I suppose I must have known that the different names for pants were specific to the different cuts but until I saw these pages from the new book The Complete Photo Guide to Perfect Fitting I didn't know specifically what they were. Now I do. And if you didn't, you do too! And won't you feel like a "smarty pants" when you use the right name in the future?
Click on these pages from The Complete Photo Guide to Perfect Fitting to enlarge and read all about understanding body mass, pants volume and the different cuts of pants.
More about the CPi book:
The Complete Photo Guide to Perfect Fitting
by
Sarah Veblen
Here is the ultimate reference for fitting test garments and transferring accurate adjustments to patterns! No matter what size or shape you are, wearing garments that fit perfectly makes you look and feel better. Rather than making commonly accepted changes to a commercial pattern, the method presented in this guide focuses on the way a test garment fits the body. The fabric is manipulated to improve the fit, and then those specific changes are made to the pattern. The result: patterns that fit perfectly!
With The Complete Photo Guide to Perfect Fitting, you'll learn:
- The importance of a fitting axis and how to use it during a fitting
- How to recognize fitting issues, such as drag lines and folds
- How to manipulate fabric to solve common and unusual fitting problems
- How to transfer the fitting changes to your pattern easily
- Basic pattern-making skills to ensure accurate alterations
See the fitting process from start to finish on basic garments, fitted on real people. Then follow fitting solutions on different body types. The lessons you learn will help you fit any body.
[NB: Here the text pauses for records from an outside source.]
-- ==== Sys2Proof/Word.lean ====
section
/-! DEFINITION. The words of the IXN-412 and the index types that number its parts (R5, R6, R10).
Only types and their plainest accessors stand here. -/

namespace Sys2Proof

/-- One octet: the smallest unit of every frame, table and register block (R6). -/
abbrev Byte := BitVec 8

/-- Two octets. -/
abbrev Half := BitVec 16

/-- Four octets: one set-up register (R446). -/
abbrev Word := BitVec 32

/-- Eight octets: one word of the retained-state region, as the state digest takes it (R88). -/
abbrev DWord := BitVec 64

/-- The four lanes of R10. -/
inductive Lane where
  | A | B | C | D
  deriving DecidableEq, Repr

/-- The two planes of a ring (R5), and in the same letters the two modules of a pair (R322). -/
inductive Plane where
  | A | B
  deriving DecidableEq, Repr

/-- The two comparator chains of the Eaves block (R238). -/
inductive Chain where
  | X | Y
  deriving DecidableEq, Repr

/-- Four like things: the four lanes, or the four rings. -/
structure Quad (α : Type) where
  a : α
  b : α
  c : α
  d : α
  deriving DecidableEq, Repr

/-- Two like things: the two planes, the two chains, the two output groups, the two peer links. -/
structure Two (α : Type) where
  a : α
  b : α
  deriving DecidableEq, Repr

namespace Lane

/-- The lane's number: A = 0 to D = 3 (R82, R271). -/
def num : Lane → Nat
  | A => 0 | B => 1 | C => 2 | D => 3

/-- The fixed order A, B, C, D of R102. -/
def all : List Lane := [A, B, C, D]

/-- The lane that follows in the fixed order A, B, C, D, A of R102. -/
def succ : Lane → Lane
  | A => B | B => C | C => D | D => A

/-- The lane a two-bit number names. -/
def ofNum (n : Nat) : Lane :=
  if n % 4 = 0 then A else if n % 4 = 1 then B else if n % 4 = 2 then C else D

end Lane

namespace Quad

variable {α β : Type}

/-- The same value four times. -/
def fill (x : α) : Quad α := ⟨x, x, x, x⟩

/-- The lane's share. -/
def get (q : Quad α) : Lane → α
  | .A => q.a | .B => q.b | .C => q.c | .D => q.d

/-- Replace one lane's share. -/
def set (q : Quad α) (l : Lane) (x : α) : Quad α :=
  match l with
  | .A => { q with a := x }
  | .B => { q with b := x }
  | .C => { q with c := x }
  | .D => { q with d := x }

/-- Apply a function to one lane's share. -/
def modify (q : Quad α) (l : Lane) (f : α → α) : Quad α := q.set l (f (q.get l))

/-- Apply a function to every share. -/
def map (f : α → β) (q : Quad α) : Quad β := ⟨f q.a, f q.b, f q.c, f q.d⟩

/-- Apply a function that knows the lane to every share. -/
def mapL (f : Lane → α → β) (q : Quad α) : Quad β := ⟨f .A q.a, f .B q.b, f .C q.c, f .D q.d⟩

/-- The four shares in order. -/
def toList (q : Quad α) : List α := [q.a, q.b, q.c, q.d]

end Quad

namespace Two

variable {α β : Type}

/-- The same value twice. -/
def fill (x : α) : Two α := ⟨x, x⟩

/-- The plane's share. -/
def get (t : Two α) : Plane → α
  | .A => t.a | .B => t.b

/-- Replace one plane's share. -/
def set (t : Two α) (p : Plane) (x : α) : Two α :=
  match p with
  | .A => { t with a := x }
  | .B => { t with b := x }

/-- Apply a function to one plane's share. -/
def modify (t : Two α) (p : Plane) (f : α → α) : Two α := t.set p (f (t.get p))

/-- Apply a function to both shares. -/
def map (f : α → β) (t : Two α) : Two β := ⟨f t.a, f t.b⟩

end Two

/-- The chain's place in a `Two`: X first, Y second. -/
def Chain.side : Chain → Plane
  | .X => .A | .Y => .B

/-- The four field rings of R5, numbered 1 to 4. -/
inductive RingId where
  | r1 | r2 | r3 | r4
  deriving DecidableEq, Repr

namespace RingId

/-- The ring's number, 1 to 4 (R5). -/
def num : RingId → Nat
  | r1 => 1 | r2 => 2 | r3 => 3 | r4 => 4

/-- The four rings in order. -/
def all : List RingId := [r1, r2, r3, r4]

/-- The ring's place in a `Quad`. -/
def slot : RingId → Lane
  | r1 => .A | r2 => .B | r3 => .C | r4 => .D

/-- The ring a number 1 to 4 names. -/
def ofNum : Nat → Option RingId
  | 1 => some r1 | 2 => some r2 | 3 => some r3 | 4 => some r4 | _ => none

end RingId

/-- The plane's number in a frame header: A = 0, B = 1 (R188). -/
def Plane.num : Plane → Nat
  | .A => 0 | .B => 1

end Sys2Proof
end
Sarah Veblen is a custom fashion designer who focuses on teaching, creating clothing for her clientele, patternmaking and design consultation for young designers, and writing in several venues. She has a Certificate in Fashion Design from Baltimore City Community College and a BA from Stanford University. Dedicated to promoting the craft of clothing design and construction at all levels, Sarah teaches in her studio as well as other classroom venues and PatternReview.com. She has been a guest lecturer at PACC/ASDP chapter events and national educational conferences; at Threadneedle Fabrics in Essex, Vermont; for CG Garment Designs in Colchester, VT; at G Street Fabrics in Rockville, Maryland; at Cañada College in San Mateo, California; and for ASG neighborhood groups in Maryland, Virginia, and California. In 2001, she launched her own Intensive Study Program in Fashion Design, developed for both home sewers and sewing professionals. With an emphasis on design, fit, and pattern development, she currently offers classes on patternmaking, working with knit fabrics, many aspects of design, and sewing techniques. Sarah has more than twenty articles and various other written contributions and garments for THREADS magazine, as well as several “how-to” videos for the THREADS website. She was one of the three designers featured in the 1999 THREADS Design Challenge, and she was the overall winner of 2008 THREADS/ASDP “Fluid Fabrics” challenge. She lives in Sparks, MD.